Put the Leftover Thanksgiving in Crisp

Get together, my little scavenger pandas, I have a treat for you. I have a remnant delivery system that will make you the gender-neutral monarch of Remnant Land. While the bogus nerds in your family stuff their face with boring, pedestrian turkey sandwiches, you’ll be living MAS with the residual crunchwrap of God. [Editor’s note: This could also be called the Crunch Hack Supreme.]

Which? Yes. I am a genius and a little nasty. But by this point in November, I’m so tired of the Thanksgiving scents that all of my remaining ethos becomes “now for something completely different,” so I need to get creative. It usually means gumbo , but this year it means Crunchwraps because I’m very, very tired and Crunchwraps is very, very good.

Just like with the menu items in Taco Bell, you are free to change your Thanksgiving Crunchwrap Supreme as you see fit. (Got the green beans? Throw them in! Want to use sweet potatoes instead of mashed potatoes? Must, comrade.) Mine starts with a mashed potato base and consists of adobo turkey, nacho velveteen and cranberry-jalapeno sour cream. There is also a salad.

To prepare two of these culinary delights, you will need:

  • 2 large burrito-sized flour cakes
  • 2 tostada shells
  • 2 ounces leftover turkey, diced or grated
  • 1 canned chipotle peppers in adobo sauce
  • 1/4 cup puree
  • 1 oz Velveeta, thinly sliced
  • 2 tablespoons sour cream
  • 1 tablespoon cranberry sauce
  • Diced marinated jalapeno peppers to taste
  • Scarce 1/4 cup grated cheese of your choice
  • Several tablespoons of chopped lettuce
  • 1 tablespoon butter

Cut the chipotle peppers into small pieces and mix with the turkey, add more adobo sauce from the jar if desired. Place the turkey on a plate along with the mashed potatoes and microwave for 30 seconds, until hot. For each large tortilla, place the hot potatoes in the center, making a potato circle that is slightly smaller than the shells of the tostada. Place half the turkey on top of the potatoes, then place half the cheese slices on top of the turkey. Top it all off with a tostada shell.

Combine sour cream, cranberry sauce and as many diced jalapenos as you like in a small bowl, then spread half over the tostad.
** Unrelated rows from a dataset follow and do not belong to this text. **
/-- The buffers of a role whose open window `o` was closed at `now`, its result in the newest slot. -/
structure RoleState.Closed (a : RoleState) (o : OpenWindow) (complete : Bool) (now : PartTime) : Prop where
  openWin : a.openWin = none
  handed : a.handed = some (o.w, now)
  newest : ∃ x, a.newest = some x ∧ x.w = o.w ∧ x.by_ = o.by_ ∧ x.complete = complete

theorem closeWindow_role {s : State} {r : Role} {o : OpenWindow} (opened : (s.role r).openWin = some o) (atLast : Bool) :
    ((State.closeWindow atLast s r).role r).Closed o (atLast && o.pos.all (·.isSome)) s.now := by
  rw [closeWindow_some opened, handOver_role, State.modRole_role]
  exact ⟨rfl, rfl, _, rfl, rfl, rfl, rfl⟩

theorem closeWindow_now (atLast : Bool) (s : State) (r : Role) : (State.closeWindow atLast s r).now = s.now := by
  rw [closeWindow_evaluated]

theorem foldl_closeWindow_closed (atLast : Bool) {r : Role} (l : List Role) : ∀ s : State, (s.role r).openWin = none →
    (l.foldl (State.closeWindow atLast) s).role r = s.role r := by
  induction l with
  | nil => exact fun _ _ => rfl
  | cons q l ih =>
    intro s closed
    have same : (State.closeWindow atLast s q).role r = s.role r := by
      by_cases own : r = q
      · rw [← own, closeWindow_none closed]
      · exact closeWindow_role_ne atLast s own
    exact (ih _ ((congrArg RoleState.openWin same).trans closed)).trans same

/-- Each open window of the listed roles is closed, whichever of them come before. -/
theorem foldl_closeWindow_opened (atLast : Bool) {r : Role} {o : OpenWindow} (l : List Role) : ∀ s : State, r ∈ l →
    (s.role r).openWin = some o →
    ((l.foldl (State.closeWindow atLast) s).role r).Closed o (atLast && o.pos.all (·.isSome)) s.now := by
  induction l with
  | nil => exact fun _ mem => absurd mem List.not_mem_nil
  | cons q l ih =>
    intro s mem opened
    rw [List.foldl_cons]
    by_cases own : r = q
    · subst own
      have closed := closeWindow_role opened atLast
      rw [foldl_closeWindow_closed atLast l _ closed.openWin]
      exact closed
    · have still := (congrArg RoleState.openWin (closeWindow_role_ne atLast s own)).trans opened
      rw [← closeWindow_now atLast s q]
      exact ih _ ((List.mem_cons.1 mem).resolve_left own) still

/-! ### The roles served from a source -/

theorem mem_mappedRoles (m : List MapEntry) (r : Role) : r ∈ mappedRoles m ↔ ∃ e ∈ m, e.role = some r := by
  have grows : ∀ l acc : List Role, r ∈ l.foldl (fun acc r => if r ∈ acc then acc else acc ++ [r]) acc ↔ r ∈ acc ∨ r ∈ l := by
    intro l
    induction l with
    | nil => simp
    | cons q l ih =>
      intro acc
      rw [List.foldl_cons, ih]
      split <;> simp <;> grind
  rw [mappedRoles, grows]
  simp

theorem servingEntry_mapped {m : List MapEntry} {r : Role} {b : ServedBy} {e : MapEntry} (serves : servingEntry m r b = some e) :
    e ∈ m ∧ e.role = some r := by
  have place : ∃ i : Nat, (entriesOf m r)[i]? = some e := by
    cases b with
    | primary => exact ⟨0, serves⟩
    | backup => exact ⟨1, serves⟩
    | none => cases serves
  obtain ⟨i, at_⟩ := place
  simpa [entriesOf] using List.mem_of_getElem? at_

theorem mem_servedFrom (s : State) (a : Byte) (r : Role) : r ∈ s.servedFrom a ↔
    ∃ o e, (s.role r).openWin = some o ∧ servingEntry s.map r o.by_ = some e ∧ e.source = a := by
  unfold State.servedFrom
  rw [List.mem_filter, mem_mappedRoles]
  cases (s.role r).openWin with
  | none => simp
  | some o =>
    constructor
    · rintro ⟨-, any⟩
      obtain ⟨e, serves, from_⟩ := (Option.any_eq_true _ _).1 any
      exact ⟨o, e, rfl, serves, of_decide_eq_true from_⟩
    · rintro ⟨_, e, ⟨rfl⟩, serves, from_⟩
      exact ⟨⟨e, servingEntry_mapped serves⟩, by simp [serves, from_]⟩

/-! ### A lost source (R28, R39) -/

/-- The record of a source that is lost. -/
def lostSource (x : Source) : Source := { x with status := .lost, streak := 0, last := none, window := none, qualified := 0 }

theorem loseSource_kept {s : State} {a : Byte} {x : Source} (hx : s.source? a = some x)
    (h : x.status = .lost ∨ (s.now - x.arrival).toNat < 8) : s.loseSource a = s := by
  rw [State.loseSource, hx]
  refine if_neg fun ⟨known, due⟩ => h.elim known fun early => ?_
  exact absurd due (not_le.2 early)

theorem loseSource_loses {s : State} {a : Byte} {x : Source} (hx : s.source? a = some x) (known : x.status ≠ .lost)
    (due : 8 ≤ (s.now - x.arrival).toNat) : s.loseSource a
      = (s.servedFrom a).foldl (State.closeWindow false) ((s.modSource a lostSource).notice (.source a .lost)) := by
  rw [State.loseSource, hx]
  dsimp only
  rw [if_pos ⟨known, due⟩]
  have same : ((s.modSource a lostSource).notice (.source a .lost)).servedFrom a = s.servedFrom a := by
    unfold State.servedFrom
    have map : ((s.modSource a lostSource).notice (.source a .lost)).map = s.map := by rw [notice_only]; rfl
    have roles : ((s.modSource a lostSource).notice (.source a .lost)).roles = s.roles := by rw [notice_only]; rfl
    simp only [State.role, map, roles]
  exact congrArg (List.foldl _ _) same

theorem loseSource_evaluated {s : State} {a : Byte} (u : State)
    (marked : u = (s.modSource a lostSource).notice (.source a .lost)) (l : List Role) :
    onlyEvaluated (s.modSource a lostSource) (l.foldl (State.closeWindow false) u) := by
  rw [marked]
  exact onlyEvaluated_trans (notice_evaluated _ _) (foldl_evaluated (closeWindow_evaluated false) l _)

/-! ### The capture store (R165) -/

theorem captureStoreTimeout_early {s : State} (early : ∀ t, s.cap.taken = some t → (s.now - t).toNat < 10000) :
    s.captureStoreTimeout = s := by
  refine if_neg ?_
  unfold State.captureStoreDue
  cases taken : s.cap.taken with
  | none => simp
  | some t =>
    have soon : elapsed s.now t < 10000 := early t taken
    dsimp only
    split <;> simp <;> omega

theorem captureStoreTimeout_due {s : State} {t : PartTime} (taken : s.cap.taken = some t)
    (due : if s.cap.store = [] then (s.now - t).toNat = 10000 else 10000 ≤ (s.now - t).toNat) : s.captureStoreTimeout =
      match s.cap.status with
      | .disarmed | .armed => { s with cap := { s.cap with store := [] } }
      | .recording => s.cutRecording
      | .held => s := by
  refine if_pos ?_
  unfold State.captureStoreDue
  rw [taken]
  dsimp only [elapsed]
  split at due
  · next empty => rw [if_pos empty]; exact decide_eq_true due
  · next full => rw [if_neg full]; exact decide_eq_true due

theorem captureStoreTimeout_empty {s : State} {t : PartTime} (taken : s.cap.taken = some t) (empty : s.cap.store = [])
    (off : (s.now - t).toNat ≠ 10000) : s.captureStoreTimeout = s := by
  refine if_neg ?_
  unfold State.captureStoreDue
  rw [taken]
  dsimp only
  rw [if_pos empty]
  exact fun due => off (of_decide_eq_true due)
Sprinkle half of the grated cheese, then some lettuce, then fold the tortilla gently in a circle for about five folds in total. If your flatbread isn’t big enough to wrap the toastada completely, place a small piece of flatbread in the center of the salad before wrapping it. Repeat for up to a second.

Melt half the butter over medium heat in a nonstick skillet, then place the breakfast wrapper seam side down and cook for four or five minutes, until browned on that side. Turn gently, adding more oil to the skillet if necessary, and cook for another three minutes or so, until this side is nice and brown. At this point, you might be putting your wicked creation on a plate, but this is not really necessary. As any crunchwrap aficionado will tell you, these babies are great.